Cross-Dimensional Alignment of Five Core Concepts
Loss Functions from Interdisciplinary Perspectives
Comprehensive Summary of Loss Functions by Task
Modern Frontier Loss Functions
Engineering Implementation: Framework Differences and Common Pitfalls
Selection Guide and Summary
References and Further Reading

1. Cross-Dimensional Alignment of Five Core Concepts

In various literature, the five terms loss, cost, objective, error, and risk are frequently used interchangeably, causing tremendous confusion for beginners.
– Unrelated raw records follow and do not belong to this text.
/-- One channel of the Music Box. -/
structure MbChan where
  /-- The chain of the LIVE bank, and the new chain (ARMED) or the old chain (XFADE). -/
  live : Chain := {}
  other : Chain := {}
  /-- L in force (R103). -/
  la : Nat := 0
  /-- The look-ahead line, newest first. -/
  laLine : List Word := []
  /-- The output block waiting for its hand-off, and the one being handed off: tap and output samples (R101). -/
  tapNext : List Word := []
  outNext : List Word := []
  tap : List Word := []
  out : List Word := []
  /-- Last tap and last output sample handed off (R125). -/
  lastTap : Word := 0
  lastOut : Word := 0
  /-- Fade-in sample 0 to 63 of R126; 64 when no fade runs. -/
  fade : Nat := 64
  /-- The block being handed off, and the one waiting for its hand-off, carry a fade of R125 or R126 (R128). -/
  fading : Bool := false
  fadeNext : Bool := false
  /-- Envelope gains received through GD2 and not yet used, oldest first, and the last one used. -/
  gains : List Word := []
  gain : Word := 0x3F800000#32
  /-- Gain values of the running block, used from the next one on (R317); the last one received holds in the next unit, since the core lost
  its unit (R341). -/
  gainsIn : List Word := []
  gainHeld : Bool := false
  /-- The fallback limiter's gain and mean square (R344, R644). -/
  fbGain : Word := 0x3F800000#32
  fbMs : Word := 0
  /-- The mute gain gm, binary32 (R565). -/
  gm : Word := 0
  /-- The channel was muted at the last block boundary (R103, R62). -/
  muted : Bool := true
  deriving DecidableEq, Repr

/-- The Music Box (03). -/
structure Mb where
  chans : List MbChan := List.replicate 16 {}
  /-- The checkpoint of each channel at the start of the unit that its core completed (R124). -/
  ck : List MbChan := List.replicate 16 {}
  /-- Logical cores whose work unit of the running block is complete. -/
  done : List Bool := List.replicate 4 true
  /-- Input samples of the unit in work (the block before), through route table 0 and through route table 1. -/
  input : List (List Word × List Word) := []
  /-- Block indices of recent overruns of each logical core (R129). -/
  overruns : List (List Nat) := List.replicate 4 []
  /-- Swap triggers waiting for the next block boundary (R129). -/
  swapDue : List Bool := List.replicate 4 false
  /-- Logical cores whose unit of this block ends as an overrun because of an uncorrectable error. -/
  ue : List Bool := List.replicate 4 false
  /-- The bank that is LIVE, per channel (false: bank 0), and the LIVE route and mix tables (R104). -/
  liveBank : List Bool := List.replicate 16 false
  liveTab : Bool := false
  deriving DecidableEq, Repr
This chapter thoroughly aligns these concepts along three dimensions: scope of application, constituent components, and disciplinary origin.
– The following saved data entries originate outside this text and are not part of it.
-- ==== Sys2Proof/Machine/MusicBox.lean ====
section
/-! DEFINITION. MusicBox.lean: the channel chain, banks, scene commits, block overrun and the spare core (03), and the mute gain of
R565. -/

set_option Elab.async false

namespace Sys2Proof.Machine

/-- The state after an update of one Music Box channel. -/
def State.mbUp (s : State) (c : Nat) (f : MbChan → MbChan) : State :=
  { s with mb := { s.mb with chans := s.mb.chans.modify c f } }

/-- One Music Box channel. -/
def State.mbCh (s : State) (c : Nat) : MbChan := s.mb.chans.getD c {}

/-! ### Banks (R104 to R109) -/

/-- The key of a channel bank word. -/
def mbKey (c : Nat) (b : Bool) (off : Nat) : Nat := 0x1000000 + (2 * c + if b then 1 else 0) * 4096 + off

/-- The bank that is LIVE for a channel. -/
def liveBankOf (s : State) (c : Nat) : Bool := s.mb.liveBank.getD c false

/-- A word of a channel's LIVE bank. -/
def mbLive (s : State) (c off : Nat) : Word := s.bank (mbKey c (liveBankOf s c) off)
/-- A word of a channel's other bank: NEXT, or the old chain's while a crossfade runs. -/
def mbOther (s : State) (c off : Nat) : Word := s.bank (mbKey c (!liveBankOf s c) off)

/-- Channel c takes part in the commit. -/
def inMask (s : State) (c : Nat) : Bool := bitN (s.get F.SCN_MASK_CH_MASK) c

/-- A channel's NEXT bank is frozen from the arming to the end of the crossfade (R47, R109). -/
def bankFrozen (s : State) (c : Nat) : Bool := s.get F.SCN_STAT_STATE != 0 && inMask s c

/-- A finite binary32 word clamped to lo..hi; NaN and the infinities are +0.0 (R108). -/
def clampF (lo hi v : Word) : Word :=
  if f32Special v then 0 else if f32Lt v lo then lo else if f32Lt hi v then hi
  else if lo = 0 ∧ f32Units v = 0 then 0 else v

/-- The binary32 word of n tenths. -/
def tenths (n : Nat) : Word := f32OfRat n 10

/-- The bank word stored for a written word at an offset (R107, R108). -/
def storedBankWord (off : Nat) (v : Word) : Word :=
  if off = 0 ∨ off = 5 then clampF 0 (f32OfRat 1585 100) v
  else if off = 1 then
    let n := v.toNat / 256 % 256
    BitVec.ofNat 32 (v.toNat % 8 + 256 * min n 32)
  else if off = 2 then clampF (tenths 10) (tenths 200) v
  else if off = 3 then BitVec.ofNat 32 (min v.toNat 2048)
  else if off = 4 then BitVec.ofNat 32 (min v.toNat 96000)
  else if off = 6 ∨ off = 10 then clampF 0 f32One v
  else if off = 7 then clampF (tenths 1) (tenths 1000) v
  else if off = 8 then clampF (tenths 100) (tenths 20000) v
  else if off = 11 then clampF (tenths 100) (tenths 50000) v
  else if off = 12 then clampF (tenths 10) (tenths 10000) v
  else if off = 13 then clampF (tenths 100) (tenths 50000) v
  else if off = 9 ∨ off = 14 ∨ off = 15 then 0
  else if f32Special v then 0 else v

/-- The offsets that hold binary32 values, where NaN and the infinities count BANK_BADVAL. -/
def bankIsFloat (off : Nat) : Bool :=
  !(off = 1 || off = 3 || off = 4 || off = 9 || off = 14 || off = 15)

/-- OFFS after a whole access of an alias: it wraps from 2223 to 0 (R106). -/
def bankAdvance (s : State) (c : Nat) : State :=
  let o := s.get (F.CH_BPTR_OFFS c)
  s.set (F.CH_BPTR_OFFS c) (if o ≥ 2223 then 0 else o + 1)

/-- A write through a CH_BDATA alias (R106 to R109); OFFS advances also where the write is ignored (R47). -/
def bankWrite (s : State) (c : Nat) (v : Word) : State :=
  if bankFrozen s c then bankAdvance (s.raise G.SCN_NXT_LOCKED) c
  else
    let o := s.get (F.CH_BPTR_OFFS c)
    let s1 := s.putBank (mbKey c (!liveBankOf s c) o) (storedBankWord o v)
    bankAdvance (s1.raiseIf (bankIsFloat o && f32Special v) G.SCN_BANK_BADVAL) c

/-- A whole read through a CH_BDATA alias (R106). -/
def bankRead (s : State) (c : Nat) : State := bankAdvance (s.answer (mbOther s c (s.get (F.CH_BPTR_OFFS c)))) c

/-! ### The chain (R100, R643) -/

/-- One biquad section, transposed direct form II (R643). -/
def biquad (b0 b1 b2 a1 a2 : Word) (st : Word × Word) (x : Word) : Word × (Word × Word) :=
  let y := f32Fma b0 x st.1
  (y, (f32Fma (f32Neg a1) y (f32Fma b1 x st.2), f32Fma (f32Neg a2) y (f32Mul b2 x)))

/-- The first n sections of the EQ in ascending order; states of further sections stay. -/
def eqSections (w : Nat → Word) : Nat → Nat → List (Word × Word) → Word → Word × List (Word × Word)
  | _, _, [], x => (x, [])
  | 0, _, sts, x => (x, sts)
  | n + 1, i, st :: sts, x =>
    let r := biquad (w (16 + 5 * i)) (w (17 + 5 * i)) (w (18 + 5 * i)) (w (19 + 5 * i)) (w (20 + 5 * i)) st x
    let q := eqSections w n (i + 1) sts r.1
    (q.1, r.2 :: q.2)

/-- The FIR sum over the history, newest sample first (R643). -/
def firSum (w : Nat → Word) (taps : Nat) (hist : List Word) : Word :=
  ((hist.take taps).foldl (fun (acc : Word × Nat) x =>
    ((if acc.2 = 0 then f32Mul (w 176) x else f32Fma (w (176 + acc.2)) x acc.1), acc.2 + 1)) (0, 0)).1

/-- One sample through a chain with bank words w: Mix to RMS limiter (R100). -/
def chainSample (w : Nat → Word) (ch : Chain) (x0 : Word) : Word × Chain :=
  let ctrl := (w 1).toNat
  let x1 := f32Mul (w 0) x0
  let x2 := if bitN ctrl 0 then f32Neg x1 else x1
  let x3 := if bitN ctrl 1 then Config.dcOut (w 2) ch.dcb x2 else x2
  let dcb := if bitN ctrl 1 then Config.dcNext (w 2) ch.dcb x2 else ch.dcb
  let e := eqSections w (ctrl / 256 % 256) 0 ch.eq x3
  let taps := (w 3).toNat
  let hist := e.1 :: ch.fir
  let x4 := if taps = 0 then e.1 else firSum w taps hist
  let d := (w 4).toNat
  let line := x4 :: ch.line
  let x5 := line.getD d 0
  let x6 := if bitN ctrl 2 then f32Zero else f32Mul (w 5) x5
  let x7 := if w 6 = 0 then f32Zero else Config.peakOut (w 6) (w 7) (w 8) ch.peak x6
  let x8 := if w 10 = 0 then f32Zero else Config.rmsOut (w 10) (w 11) (w 12) (w 13) ch.rms x7
  (x8, { dcb := dcb, eq := e.2, fir := hist.take (taps - 1), line := line.take d,
         peak := Config.peakNext (w 6) (w 7) (w 8) ch.peak x6, rms := Config.rmsNext (w 10) (w 11) (w 12) (w 13) ch.rms x7 })

/-! ### Crossfade weights (R119) -/

/-- The crossfade length in samples M (R119). -/
def xfadeSamples (s : State) : Nat := 96 * (s.get F.SCN_CFG_XF_M1 + 1)

/-- w_new and w_old at crossfade sample n (R119). -/
def xfadeWeights (s : State) (n : Nat) : Word × Word :=
  let r := f32OfRat (n + 1) (xfadeSamples s)
  if s.on F.SCN_CFG_SHAPE then
    let x := f32Mul 0x3FC90FDB#32 r
    (f32Sin x, f32Cos x)
  else (r, f32Sub f32One r)

/-! ### The mute gain (R565) -/

/-- One ramp step of gm for a sample. -/
def gmStep (s : State) (c : Nat) (gm : Word) : Word :=
  let st := f32OfRat 1 (96 * (max (s.inForce F.SYS_MUTECFG_RAMP) 1))
  if s.on (F.CH_MUTE_C_LOOP c) then 0
  else if s.on (F.CH_MUTE_C_SOFT c) || s.on (F.CH_MUTE_C_PIN c) || s.on (F.CH_MUTE_C_START c) then
    let g := f32Sub gm st
    if f32Lt g 0 then 0 else g
  else
    let g := f32Add gm st
    if f32Lt f32One g then f32One else g

/-! ### A work unit (R101, R119, R125, R126) -/

/-- The state of one channel's unit in work. -/
structure UnitAcc where
  ch : MbChan
  tap : List Word
  out : List Word

/-- The chain output of a channel for input sample j of the unit, crossfaded where a crossfade runs (R119, R121). -/
def chainOutput (s : State) (c j : Nat) (ch : MbChan) : Word × MbChan :=
  let ys := s.mb.input.getD j ([], [])
  let st := s.get F.SCN_STAT_STATE
  let tab := s.mb.liveTab
  let joins := inMask s c && s.scn.started
  let slots (t : Bool) : List Word := if t then ys.2 else ys.1
  let xLive := mixInput s tab c (slots tab)
  let r := chainSample (mbLive s c) ch.live xLive
  if st = 1 ∧ joins then
    let x := if s.on F.SCN_CFG_ROUTE then mixInput s (!tab) c (slots (!tab)) else xLive
    let q := chainSample (mbOther s c) ch.other x
    (r.1, { ch with live := r.2, other := q.2 })
  else if st = 2 ∧ inMask s c then
    let x := if s.on F.SCN_CFG_ROUTE then mixInput s (!tab) c (slots (!tab)) else xLive
    let q := chainSample (mbOther s c) ch.other x
    -- the position is that of the sample index alone (R120); below the activation index, after a step back, it is the first block's (DESIGN
    -- CHOICE, log entry 83)
    let n := (s.time.block - s.scn.at_) * 8 + j
    let w := xfadeWeights s n
    (if n < xfadeSamples s then f32Fma w.2 q.1 (f32Mul w.1 r.1) else r.1, { ch with live := r.2, other := q.2 })
  else (r.1, { ch with live := r.2 })

/-- The envelope gain of a sample with the new fallback state (R344, R345): the model's, the fallback limiter's, or the smaller one. -/
def envelope (s : State) (c : Nat) (ch : MbChan) (line : List Word) : Word × Word × Word :=
  let g := ch.gains.headD ch.gain
  let mode := s.get (F.SPK_STAT_MODE c)
  if mode = modeModel then (g, ch.fbGain, ch.fbMs)
  else
    let r := fallbackStep s c (line.take (ch.la + 1)) ch.fbGain ch.fbMs
    (if mode = modeLeaving then f32MinOf r.1 g else r.1, r.1, r.2)

/-- A sample under the fade-in of R126 at its position n. -/
def fadeIn (n : Nat) (x : Word) : Word := if n < 64 then f32Mul x (f32OfRat (n + 1) 64) else x

/-- One sample y of a channel's stages from the tap to Hand-off (R100, R126, R643); `add` are the pilot and sweep signals. The tap and the
output carry the fade-in, the look-ahead line does not (R126, R128). -/
def laterStages (s : State) (c : Nat) (add : List Word) (a : UnitAcc) (y : Word) : UnitAcc :=
  let ch := a.ch
  let line := y :: ch.laLine
  let y1 := line.getD ch.la 0
  let e := envelope s c ch line
  let gm := gmStep s c ch.gm
  let y2 := f32Mul gm (f32Mul e.1 y1)
  let y3 := add.foldl f32Add y2
  { ch := { ch with fade := min (ch.fade + 1) 64, laLine := line.take ch.la, gains := ch.gains.tail,
                    gain := ch.gains.headD ch.gain, gm := gm, fbGain := e.2.1, fbMs := e.2.2 }
    tap := a.tap ++ [fadeIn ch.fade y]
    out := a.out ++ [fadeIn ch.fade y3] }

/-- One sample of a work unit: the chain output through the later stages. -/
def unitSample (s : State) (c : Nat) (add : Nat → List Word) (a : UnitAcc) (j : Nat) : UnitAcc :=
  let r := chainOutput s c j a.ch
  laterStages s c (add j) { a with ch := r.2 } r.1

/-- A channel's whole unit of 8 samples; a channel of a failed core stays at zero (R132). -/
def unitChannel (s : State) (c : Nat) (add : Nat → List Word) : MbChan :=
  let a := (List.range 8).foldl (unitSample s c add) ⟨s.mbCh c, [], []⟩
  if s.on (F.CH_MBST_MUTED_CORE c) then { a.ch with tapNext := List.replicate 8 0, outNext := List.replicate 8 0 }
  else { a.ch with tapNext := a.tap, outNext := a.out, fadeNext := decide ((s.mbCh c).fade < 64) }

/-- The physical core that serves a logical core (MB_CORE.MAP; logical core 0 is served by the one left). -/
def physOf (s : State) (q : Nat) : Option Nat :=
  let m := s.get F.MB_CORE_MAP
  if q = 0 then
    (List.range 5).find? fun p =>
      p != m % 16 && p != m / 16 % 16 && p != m / 256 % 16 && p != s.get F.MB_CORE_SPARE
        && !bitN (s.get F.MB_CORE_RETIRED) p
  else
    let p := m / 16 ^ (q - 1) % 16
    if p < 5 then some p else none

/-- The tap samples of a core's unit: the core, then 8 for each of its channels in order. -/
def unitTapWords (s : State) (q : Nat) : List Word :=
  BitVec.ofNat 32 q :: (List.range 4).flatMap fun j => (List.range 8).map fun n => ((s.mbCh (4 * q + j)).tapNext).getD n 0

/-- Logical core q completes its work unit (R101, R124): only while the processors run and once a block; the checkpoint of its start is
kept until the boundary. Its taps cross GD1 in the block of the unit, L samples before their samples reach the envelope (R318). -/
def mbUnit (s : State) (q : Nat) (add : Nat → Nat → List Word) : State :=
  if !s.sys.procs || (physOf s q).isNone || s.mb.done.getD q true || s.mb.ue.getD q false then s
  else
    let chans := s.mb.chans.mapIdx fun c ch => if c / 4 = q then unitChannel s c (add c) else ch
    let ck := s.mb.ck.mapIdx fun c k => if c / 4 = q then s.mbCh c else k
    let s1 : State := { s with mb := { s.mb with chans := chans, done := s.mb.done.set q true, ck := ck } }
    gatePush s1 .gd1 (unitTapWords s1 q)

/-- The hand-off of one sample of the running block: the outputs, narrowed to Q1.23, go to GD3 (R29, R100). -/
def handOff (s : State) : State :=
  let n := s.ain.sub
  let outs := s.mb.chans.map fun ch => BitVec.ofInt 32 (satS 24 (f32ToFixed (ch.out.getD n 0) 23))
  if s.sys.procs then gatePush s .gd3 outs else s

/-- The 24-bit value of a monitor source at sample n of the running block (R83): a routed slot and a channel's output as Q1.23, a
measured voltage or current in the upper 16 bits, silence for the other codes. -/
def monitorSource (s : State) (n code : Nat) : Int :=
  let both := s.ain.collect.getLastD ([], [])
  let routed := if s.mb.liveTab then both.2 else both.1
  let measured := fun i => (Config.decimMonitor (s.sense.inputs.getD i {}).tok).toInt * 256
  if code < 0x40 then satS 24 (f32ToFixed (routed.getD code 0) 23)
  else if code < 0x50 then satS 24 (f32ToFixed (((s.mb.chans.getD (code % 16) {}).out).getD n 0) 23)
  else if code < 0x60 then measured (2 * (code % 16))
  else if code < 0x70 then measured (2 * (code % 16) + 1)
  else 0

/-- The select code in force of a monitor slot (AIN_MSEL0 to AIN_MSEL3). -/
def monitorCode (s : State) (k : Nat) : Nat := (s.live (R.AIN_MSEL0 + 4 * (k / 4))).toNat / 256 ^ (k % 4) % 256

/-- The 16 monitor slots captured at sample n: the value in slot bits [31:8], bits [7:0] zero (R83). -/
def monitorCapture (s : State) (n : Nat) : List Word :=
  (List.range 16).map fun k => BitVec.ofInt 32 (monitorSource s n (monitorCode s k) * 256)

/-- The slots the monitor port sends of a frame: 16 with native framing, 8 with TRT0808 framing, none while disabled (R83). -/
def monitorSlots (s : State) (frame : List Word) : List Word :=
  if !s.inForceB F.AIN_TMON_EN then [] else if s.inForceB F.AIN_TMON_FRAMING then frame.take 8 else frame

/-- The monitor port and the AES3 transmitter in one sample period: the running sample is captured, and the one of a block before is
sent (R83, R84). -/
def monitorPeriod (s : State) : State :=
  let q := s.ain.monitor ++ [monitorCapture s s.ain.sub]
  let ready := decide (8 < q.length)
  let frame := if ready then q.headD [] else List.replicate 16 0
  let aes := s.inForceB F.AIN_AEST_EN
  let k := if s.ain.aesOut.isEmpty then 0 else (s.ain.aesFrame + 1) % 192
  s.ainUp fun a => { a with
    monitor := if ready then q.tail else q
    tdmo := monitorSlots s frame
    aesOut := if aes then [frame.getD (s.inForce F.AIN_AEST_SLOT_A) 0, frame.getD (s.inForce F.AIN_AEST_SLOT_B) 0] else []
    aesFrame := k
    aesStatusBit := aes && bitN (aesTxStatus.getD (k / 8) 0).toNat (k % 8) }

/-- The work of one 96 kHz sample period: the matrix collects the running sample, the Music Box hands one sample off, the monitor port
captures and sends, and the receive reader presents the samples of the next one (R69; log entry 15). -/
def samplePeriod (s : State) : State :=
  if 8 ≤ s.ain.sub then s
  else (receiveReader (monitorPeriod (handOff (collectSample s)))).ainUp fun a => { a with sub := a.sub + 1 }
1.1 Full Concept Comparison Matrix

Concept	Common Notation	Scope	Composition	Disciplinary Origin
Loss Function	$L,\ \ell,\ \mathcal{L}$	Single sample	Prediction error only	Statistical decision theory
Cost Function	$J,\ C$	Entire dataset	Mean/sum of losses + regularization terms	Classical optimization theory
Objective Function	$f,\ \Phi,\ \mathcal{O}$	Optimization process	Anything to be optimized (incl. Reward)	Mathematical programming / OR
Error Function	$E,\ \epsilon$	Performance metric	Pure numerical deviation (e.g., $y - \hat{y}$)	Classical engineering / control
Risk Function	$R,\ \mathcal{R}$	Probabilistic expectation	Expected value of loss over a probability distribution	Statistical learning theory

1.2 Hierarchical Relationships: The Containment Structure of the Five Concepts

The five concepts form a clear hierarchy rather than a flat list:

Objective Function                 ← The most general concept; encompasses everything to be optimized
    └── Cost Function              ← The concrete form of the objective in supervised learning
            └── Loss Function      ← The per-sample decomposition of the cost function
                    └── Error Function ← The simplest form of loss (pure deviation)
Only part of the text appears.